= Dublin Carol =

Dublin Carol is a play by Conor McPherson, which premiered in London at the Royal Court Theatre in 2000.

==Plot==
John, a middle-aged employee of a funeral home in Dublin, returns from a funeral on Christmas Eve with Mark, a 20-year-old who has helped out that day. John tells his sad history about how he has destroyed much of his life and damaged his family, through drink. Mary, John's grown daughter, who hasn't seen her father in 10 years, arrives to tell him that her mother, his long-estranged wife, is dying.

==Productions==
The play was produced in London at the Royal Court Theatre Jerwood Theatre Downstairs from February 2000 to 18 March 2000. Directed by Ian Rickson, the cast starred Brian Cox (John Plunkett), Bronagh Gallagher (Mary) and Andrew Scott (Mark).

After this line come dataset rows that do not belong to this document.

-- ==== Sys2Proof/Machine/Matrix.lean ====
section
/-! DEFINITION. The matrix engine: its table and checks, the MX instructions, the matrix words, and its cycle
(spec 11, 09 R256, 06 R156, R157). -/

namespace Sys2Proof.Machine

/-! ### Matrix words (Table 06-13) -/

def Matrix.entry (m : Matrix) (e : Nat) : BitVec 64 := m.table[e % 64]'(Nat.mod_lt _ (by decide))

def mxOp (w : BitVec 64) : Nat := w.toNat / 2 ^ 58
def mxSlot (w : BitVec 64) : Nat := w.toNat / 2 ^ 50 % 256
def mxA (w : BitVec 64) : Nat := w.toNat / 2 ^ 46 % 16
def mxB (w : BitVec 64) : Nat := w.toNat / 2 ^ 42 % 16
def mxAt (w : BitVec 64) : Nat := w.toNat / 2 ^ 38 % 16
def mxVc (w : BitVec 64) : Nat := w.toNat / 2 ^ 33 % 32
def mxAfmt (w : BitVec 64) : Nat := w.toNat / 2 ^ 28 % 32

def isMma (w : BitVec 64) : Bool := mxOp w == 1 || mxOp w == 2
/-- d of Table 11-5 in slots; 0 for an entry that uses no resource. -/
def mxSlots (w : BitVec 64) : Nat :=
  match mxOp w with
  | 1 | 2 => if mxAfmt w = 2 then 16 else 8
  | 3 => 1
  | 6 => 16
  | _ => 0
/-- An entry uses its accumulator tile (Table 11-5). -/
def usesAcc (w : BitVec 64) : Bool := isMma w || mxOp w == 3 || mxOp w == 6

/-! ### Checks (R157, R285, R286, R293) -/

/-- The four-byte field at an offset of the parameter block (Table 11-2). -/
def paramField (ps : List Byte) (o : Nat) : Word32 := BitVec.ofNat 32 (bytesNat ((ps.drop o).take 4))

/-- Channel entry c of a parameter block (Table 11-3). -/
def channelWord (ps : List Byte) (c : Nat) : Word32 := paramField ps (128 + 4 * c)
def readChannel (w : Word32) : ChannelEntry :=
  ⟨w.getLsbD 0, w.extractLsb' 1 5, w.extractLsb' 6 4, w.extractLsb' 10 4⟩

/-- The buffers of a channel's ring (R286). -/
def ringBuffers (c : ChannelEntry) : List Nat := (List.range (c.nobm1.toNat + 1)).map (fun i => (c.obf.toNat + i) % 16)

/-- R285. -/
def paramOk (ps : List Byte) : Bool :=
  (bytesNat ((ps.drop 76).take 52) == 0) && decide ((paramField ps 72).toNat % 8 = 0) &&
    decide ((paramField ps 72).toNat + 128 ≤ Config.storeSize)

/-- R286: a valid entry's format, its reserved bits, and rings that share no buffer. -/
def channelOk (ps : List Byte) (c : Nat) : Bool :=
  let w := channelWord ps c
  let e := readChannel w
  decide (w.toNat < 2 ^ 14) && (!e.v || (decide (0x10 ≤ e.wfmt.toNat) && decide (e.wfmt.toNat ≤ 0x13) &&
    (List.range 32).all (fun d =>
      let f := readChannel (channelWord ps d)
      d == c || !f.v || (ringBuffers e).all (fun b => !(ringBuffers f).contains b))))

/-- Whether two intervals of slots share one, modulo Q (R292). -/
def slotsMeet (q a n b k : Nat) : Bool := (List.range n).any (fun i => (List.range k).any (fun j => (a + i) % q == (b + j) % q))

/-- Two entries that use one resource have intervals that share a slot (R293). -/
def entriesClash (q : Nat) (v w : BitVec 64) : Bool :=
  ((isMma v && isMma w) || (mxOp v == 6 && mxOp w == 6) || (usesAcc v && usesAcc w && mxAt v == mxAt w)) &&
    slotsMeet q (mxSlot v) (mxSlots v) (mxSlot w) (mxSlots w)

/-- The checks of R157 and R293 on entry `e` of a table with period `q`. -/
def entryOk (ps : List Byte) (table : List (BitVec 64)) (q e : Nat) : Bool :=
  let w := nth table e 0
  let earlier := table.take e
  let ch := readChannel (channelWord ps (mxVc w))
  (decodeMatrix w.toNat).isSome && decide (mxSlot w < q) && earlier.all (fun v => decide (mxSlot v ≤ mxSlot w)) &&
    (!isMma w || (mxA w != mxB w && ch.v && (ringBuffers ch).contains (mxB w) &&
      (List.range 32).all (fun c =>
        let f := readChannel (channelWord ps c)
        !f.v || !(ringBuffers f).contains (mxA w)))) &&
    decide (mxSlots w ≤ q) && earlier.all (fun v => !entriesClash q v w)

/-- TVAL of the first failing check of a table image, in the order of R256. -/
def checkTable (ps : List Byte) (table : List (BitVec 64)) (q : Nat) : Option Nat :=
  if !paramOk ps then some 0x80
  else
    match (List.range 32).find? (fun c => !channelOk ps c) with
    | some c => some (0x40 + c)
    | none => (List.range table.length).find? (fun e => !entryOk ps table q e)

/-- The engine with a checked table and parameter block (R284). -/
def loadTable (m : Matrix) (ps : List Byte) (table : List (BitVec 64)) (q : Nat) : Matrix :=
  { m with
    table := Vector.ofFn (fun (i : Fin 64) => nth table i.val 0)
    em1 := BitVec.ofNat 6 (table.length - 1)
    qm1 := BitVec.ofNat 8 (q - 1)
    ts := Vector.ofFn (fun (i : Fin 16) => paramField ps (4 * i.val))
    skey := paramField ps 64
    sctr := paramField ps 68
    sigbase := paramField ps 72
    channels := Vector.ofFn (fun (i : Fin 32) => readChannel (channelWord ps i.val))
    st := 1 }

/-! ### MX instructions (R256) -/

/-- ST = 2 or 3. -/
def mxRunning (m : Matrix) : Bool := m.st == 2 || m.st == 3

/-- Runs `f` on the bytes of a store range, waking a gated bank first (R79). -/
def withBanks (s : State) (off n : Nat) (f : State → Res) : Res :=
  match heldIn s.here off n with
  | some b => waitRetry (wakeBank s s.cur.tile b)
  | none => f s

/-- The table words of an image of E entries. -/
def tableWords (bs : List Byte) (n : Nat) : List (BitVec 64) :=
  (List.range n).map (fun i => BitVec.ofNat 64 (bytesNat ((bs.drop (8 * i)).take 8)))

/-- The channels whose entries differ in two tables. -/
def changedChannels (m n : Matrix) : List Nat :=
  (List.range 32).filter (fun c => nth m.channels.toList c ⟨false, 0, 0, 0⟩ != nth n.channels.toList c ⟨false, 0, 0, 0⟩)

/-- An MXLOAD that may have waited is refused: it holds no channel back any more. -/
def refuseLoad (s : State) (c : BitVec 8) (v : Word) : Res :=
  let u := s.setHere { s.here with matrix := { s.here.matrix with reload := [] } }
  .hold (takeTrap u s.cur.tile s.cur.thread c 0 v s.cur.ipc)

/-- MXLOAD (R256, R284 to R287, R293). One that changes the entry of a channel whose expansion is in progress waits, and no
later tile of the channels that it changes begins under the old entry (R287). -/
def bodyMxload (a b : GReg) (s : State) : Res :=
  let v := s.g a
  let w := s.g b
  let e := w.toNat % 64 + 1
  let q := w.toNat / 256 % 256 + 1
  if v.toNat % 8 ≠ 0 ∨ v.toNat + 8 * e + 256 > Config.storeSize then trapHere s 0x06 v
  else if w.toNat ≥ 2 ^ 16 ∨ w.toNat / 64 % 4 ≠ 0 then trapHere s 0x06 w
  else if mxRunning s.here.matrix then refuseLoad s 0x06 v
  else withEngines s (fun s => withBanks s v.toNat (8 * e + 256) (fun s => readingStore s v.toNat (8 * e + 256) (fun s =>
    let m := s.here.matrix
    let bs := storeBytes s.here v.toNat (8 * e + 256)
    let ps := bs.drop (8 * e)
    let table := tableWords bs e
    match checkTable ps table q with
    | some t => refuseLoad s 0x01 (BitVec.ofNat 64 t)
    | none =>
      let n := { loadTable m ps table q with reload := [] }
      let changed := changedChannels m n
      if s.here.bobbin.expanding.any (fun x => changed.contains x.vc) then
        waitRetry (s.setHere { s.here with matrix := { m with reload := changed } })
      else .done (s.setHere { s.here with matrix := n }))))

/-- The table holds an MEND entry. -/
def hasMend (m : Matrix) : Bool := (List.range (m.em1.toNat + 1)).any (fun e => mxOp (m.entry e) == 7)

/-- MXGO (R256, R298). DESIGN CHOICE (log 26): a second start that comes before the first has begun replaces its rounds, and the
engine starts at the earlier slot. -/
def bodyMxgo (a : GReg) (s : State) : Res :=
  let v := s.g a
  let m := s.here.matrix
  if v.toNat ≥ 2 ^ 32 then trapHere s 0x06 v
  else if m.st = 0 ∨ mxRunning m ∨ (v = 0 ∧ !hasMend m) then trapHere s 0x06 v
  else withEngines s (fun s =>
    .done ((s.setHere { s.here with matrix := { s.here.matrix with go := some (v.truncate 32) } }).after
      ((s.cycle + 16 + 7) / 8 * 8 - s.cycle) (.matrixStart s.cur.tile)))

/-- The element (m, n) of an accumulator tile, as a pattern. -/
def accElement (acc : Mem) (m n : Nat) : Nat := memLoad acc (4 * (128 * m + n)) 4

def Matrix.accTile (m : Matrix) (a : Nat) : Mem := m.acc[a % 16]'(Nat.mod_lt _ (by decide))
def Matrix.setAcc (m : Matrix) (a : Nat) (v : Mem) : Matrix :=
  { m with acc := m.acc.set (a % 16) v (Nat.mod_lt _ (by decide)) }
def Matrix.buffer (m : Matrix) (b : Nat) : OperandBuffer := m.ob[b % 16]'(Nat.mod_lt _ (by decide))
def Matrix.setBuffer (m : Matrix) (b : Nat) (v : OperandBuffer) : Matrix :=
  { m with ob := m.ob.set (b % 16) v (Nat.mod_lt _ (by decide)) }
def Matrix.scale (m : Matrix) (t : Nat) : Nat := (m.ts[t % 16]'(Nat.mod_lt _ (by decide))).toNat

/-- The generator value of an element's stochastic drain (R296). -/
def drainRandom (m : Matrix) (rounds : Word32) (a row n : Nat) : Nat :=
  (kcg (m.sctr + BitVec.ofNat 32 (2 ^ 17 * rounds.toNat + 2 ^ 13 * a + 128 * row + n)) m.skey).toNat

/-- Element (row, n) of an accumulator tile converted by R67. -/
def drained (m : Matrix) (a tsel : Nat) (ofmt : BitVec 2) (srnd : Bool) (rounds : Word32) (row n : Nat) : Rounded :=
  drainValue (accElement (m.accTile a) row n) (m.scale tsel) ofmt srnd (drainRandom m rounds a row n)

/-- Bytes of an output element. -/
def drainSize (ofmt : BitVec 2) : Nat := if ofmt = 0 then 4 else if ofmt = 1 then 2 else 1

/-- MXDRAIN (R256, R67). -/
def bodyMxdrain (a b : GReg) (s : State) : Res :=
  let v := s.g a
  let w := s.g b
  let ofmt : BitVec 2 := v.extractLsb' 8 2
  let srnd := v.getLsbD 10
  let n := drainSize ofmt
  if v.toNat ≥ 2 ^ 11 ∨ ofmt = 3 ∨ (srnd ∧ ofmt = 0) then trapHere s 0x06 v
  else if w.toNat % 64 ≠ 0 ∨ w.toNat + 8192 * n > Config.storeSize then trapHere s 0x06 w
  else if mxRunning s.here.matrix then trapHere s 0x06 v
  else withEngines s (fun s => withBanks s w.toNat (8192 * n) (fun s => readingUnit s 3 (· == .accumulator s.cur.tile (v.toNat % 16)) (fun s =>
    let x := s.here
    let m := x.matrix
    let es := (List.range 8192).map (fun i =>
      drained m (v.toNat % 16) (v.toNat / 16 % 16) ofmt srnd m.rounds (i / 128) (i % 128))
    let y := storeWrite x w.toNat (es.flatMap (fun r => natBytes n r.1))
    .done (s.setHere { y with matrix := { m with flags := es.foldl (fun f r => f ||| r.2) m.flags } }))))

/-- MXCLR (R256). -/
def bodyMxclr (a : GReg) (s : State) : Res :=
  let v := s.g a
  if v.toNat ≥ 2 ^ 16 ∨ mxRunning s.here.matrix then trapHere s 0x06 v
  else withEngines s (fun s =>
    let m := s.here.matrix
    .done (s.setHere { s.here with matrix :=
      ((List.range 16).filter (fun i => v.getLsbD i)).foldl (fun m i => m.setAcc i []) m }))

/-- The MXSTAT status word (Table 09-13). -/
def mxStatus (m : Matrix) : Word :=
  BitVec.ofNat 64 (m.mslot.toNat + 2 ^ 8 * m.qm1.toNat + 2 ^ 16 * m.em1.toNat + 2 ^ 22 * m.st.toNat + 2 ^ 32 * m.rounds.toNat)

/-- Store word index of signal word `n` (R297). -/
def signalWord (m : Matrix) (n : Nat) : Nat := m.sigbase.toNat / 8 + n

/-- MXSTAT (R256, R297); the signal bits wait for their banks (R79). -/
def bodyMxstat (d a : GReg) (s : State) : Res :=
  let v := s.g a
  if v.toNat ≥ 3 then trapHere s 0x06 v
  else withEngines s (fun s =>
    let m := s.here.matrix
    if v = 0 then .done (writeReg s d (mxStatus m))
    else if v = 1 then .done (writeReg s d (zx m.flags))
    else withBanks s m.sigbase.toNat 128 (fun s => .done (writeReg s d (BitVec.ofNat 64
      ((List.range 16).foldl (fun n i => n + (if isFull s.here (signalWord m i) then 2 ^ i else 0)) 0)))))

def execMxload (a b : GReg) (p : PReg) (s : State) : Out := seq p (bodyMxload a b) s
def execMxgo (a : GReg) (p : PReg) (s : State) : Out := seq p (bodyMxgo a) s
def execMxdrain (a b : GReg) (p : PReg) (s : State) : Out := seq p (bodyMxdrain a b) s
def execMxclr (a : GReg) (p : PReg) (s : State) : Out := seq p (bodyMxclr a) s
def execMxstat (d a : GReg) (p : PReg) (s : State) : Out := seq p (bodyMxstat d a) s

/-! ### Firing (R291, Table 11-5) -/

def State.modMatrix (s : State) (tile : Nat) (f : Matrix → Matrix) : State :=
  s.modTile tile (fun x => { x with matrix := f x.matrix })
def State.hereMatrix (s : State) : Matrix := s.here.matrix

/-- A vertical transfer of an accumulator tile is in progress (R228). -/
def transferOn (x : Tile) (a : Nat) : Bool := x.eng.vxfers.any (fun (_, t) => t.acc && t.unit == a)

/-- The M latches of a tile's PEs are all empty (Table 11-5). -/
def latchesEmpty (s : State) (tile : Nat) : Bool := (List.range 64).all (fun i => !(s.pe (tilePe tile i)).m.full)

/-- A due entry fires if its condition holds; otherwise the engine freezes, and later entries do not fire (R291). -/
def fireWhen (ready : State → Bool) (f : State → State) (s : State) : Out :=
  let m := s.hereMatrix
  if m.st ≠ 2 ∨ m.ending then .next s
  else if ready s then
    .next (f (s.modMatrix s.cur.tile (fun m => { m with due := m.due.erase s.cur.entry, firings := m.firings + 1 })))
  else .next (s.modMatrix s.cur.tile (fun m => { m with st := 3 }))

/-- The entry is in progress from now on (R292). -/
def beginEntry (s : State) : State :=
  s.modMatrix s.cur.tile (fun m => { m with progress := m.progress ++ [⟨s.cur.entry, m.firings, 0, m.rounds⟩] })

def mmaReady (a b acc : BitVec 4) (s : State) : Bool :=
  let m := s.hereMatrix
  (m.buffer a.toNat).full && (m.buffer b.toNat).full && !transferOn s.here acc.toNat

def execMnop (_ : BitVec 8) (s : State) : Out := fireWhen (fun _ => true) (fun s => s) s
/-- MMA and MMAS: the step is performed when the entry completes (R294). -/
def execMma (_ : BitVec 8) (a b acc : BitVec 4) (_ _ : BitVec 5) (_ : BitVec 1) (s : State) : Out :=
  fireWhen (mmaReady a b acc) beginEntry s
def execMmas (_ : BitVec 8) (a b acc : BitVec 4) (_ _ : BitVec 5) (_ : BitVec 1) (s : State) : Out :=
  fireWhen (mmaReady a b acc) beginEntry s
/-- MZERO (R295). -/
def execMzero (_ : BitVec 8) (acc : BitVec 4) (s : State) : Out :=
  fireWhen (fun s => !transferOn s.here acc.toNat)
    (fun s => beginEntry (s.modMatrix s.cur.tile (fun m => m.setAcc acc.toNat []))) s
/-- MSIG: the signal takes a place in the queue of 4 (R297). -/
def execMsig (slot : BitVec 8) (sig : BitVec 4) (s : State) : Out :=
  fireWhen (fun s => decide (s.hereMatrix.signals.length < 4))
    (fun s => s.modMatrix s.cur.tile (fun m => { m with signals := m.signals ++
      [⟨sig, m.rounds.zeroExtend 64 <<< 32 ||| slot.zeroExtend 64, m.progress.map (·.fired)⟩] })) s
/-- MWAIT: fires when the signal word is full, and takes it; otherwise the engine freezes and the word's bank tests it each time
the bit changes (R297). A bank without power is woken first (R79). -/
def execMwait (_ : BitVec 8) (sig : BitVec 4) (s : State) : Out :=
  let w := signalWord s.hereMatrix sig.toNat
  let frozen (s : State) : Out := .next (s.modMatrix s.cur.tile (fun m => { m with st := 3 }))
  if s.hereMatrix.st ≠ 2 ∨ s.hereMatrix.ending then .next s
  else if s.hereMatrix.taken then fireWhen (fun _ => true) (fun s => s.modMatrix s.cur.tile (fun m => { m with taken := false })) s
  else if bankHeld s.here (w % 32) then frozen (wakeBank s s.cur.tile (w % 32))
  else if isFull s.here w then fireWhen (fun _ => true) (fun s => changeBit s s.cur.tile w false) s
  else frozen (s.modMatrix s.cur.tile (fun m => { m with waits := some w }))
/-- MDRAIN: one column per unfrozen cycle follows (R296). -/
def execMdrain (_ : BitVec 8) (acc _ : BitVec 4) (_ : BitVec 2) (_ : BitVec 1) (s : State) : Out :=
  fireWhen (fun s => latchesEmpty s s.cur.tile && !transferOn s.here acc.toNat) beginEntry s
/-- MEND: no later entry fires (R298). -/
def execMend (_ : BitVec 8) (s : State) : Out :=
  fireWhen (fun _ => true) (fun s => s.modMatrix s.cur.tile (fun m => { m with ending := true, due := [] })) s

Dublin Carol opened Off-Broadway at the Atlantic Theater Company running from 20 February 2003 to 6 April 2003. The play was directed by Conor McPherson with the cast that starred Keith Nobbs, Jim Norton and Amy Ryan. The play was nominated for the 2003 Lucille Lortel Award, Best Play, and Jim Norton won the 2003 Obie Award, Performance.

Dublin Carol was produced by the Steppenwolf Theatre Company, Chicago, Illinois, from 6 November 2008 to 4 January 2009. The cast starred William Petersen (John), Nicole Wiesner (Mary) and Stephen Louis Grush (Mark), and was directed by Amy Morton.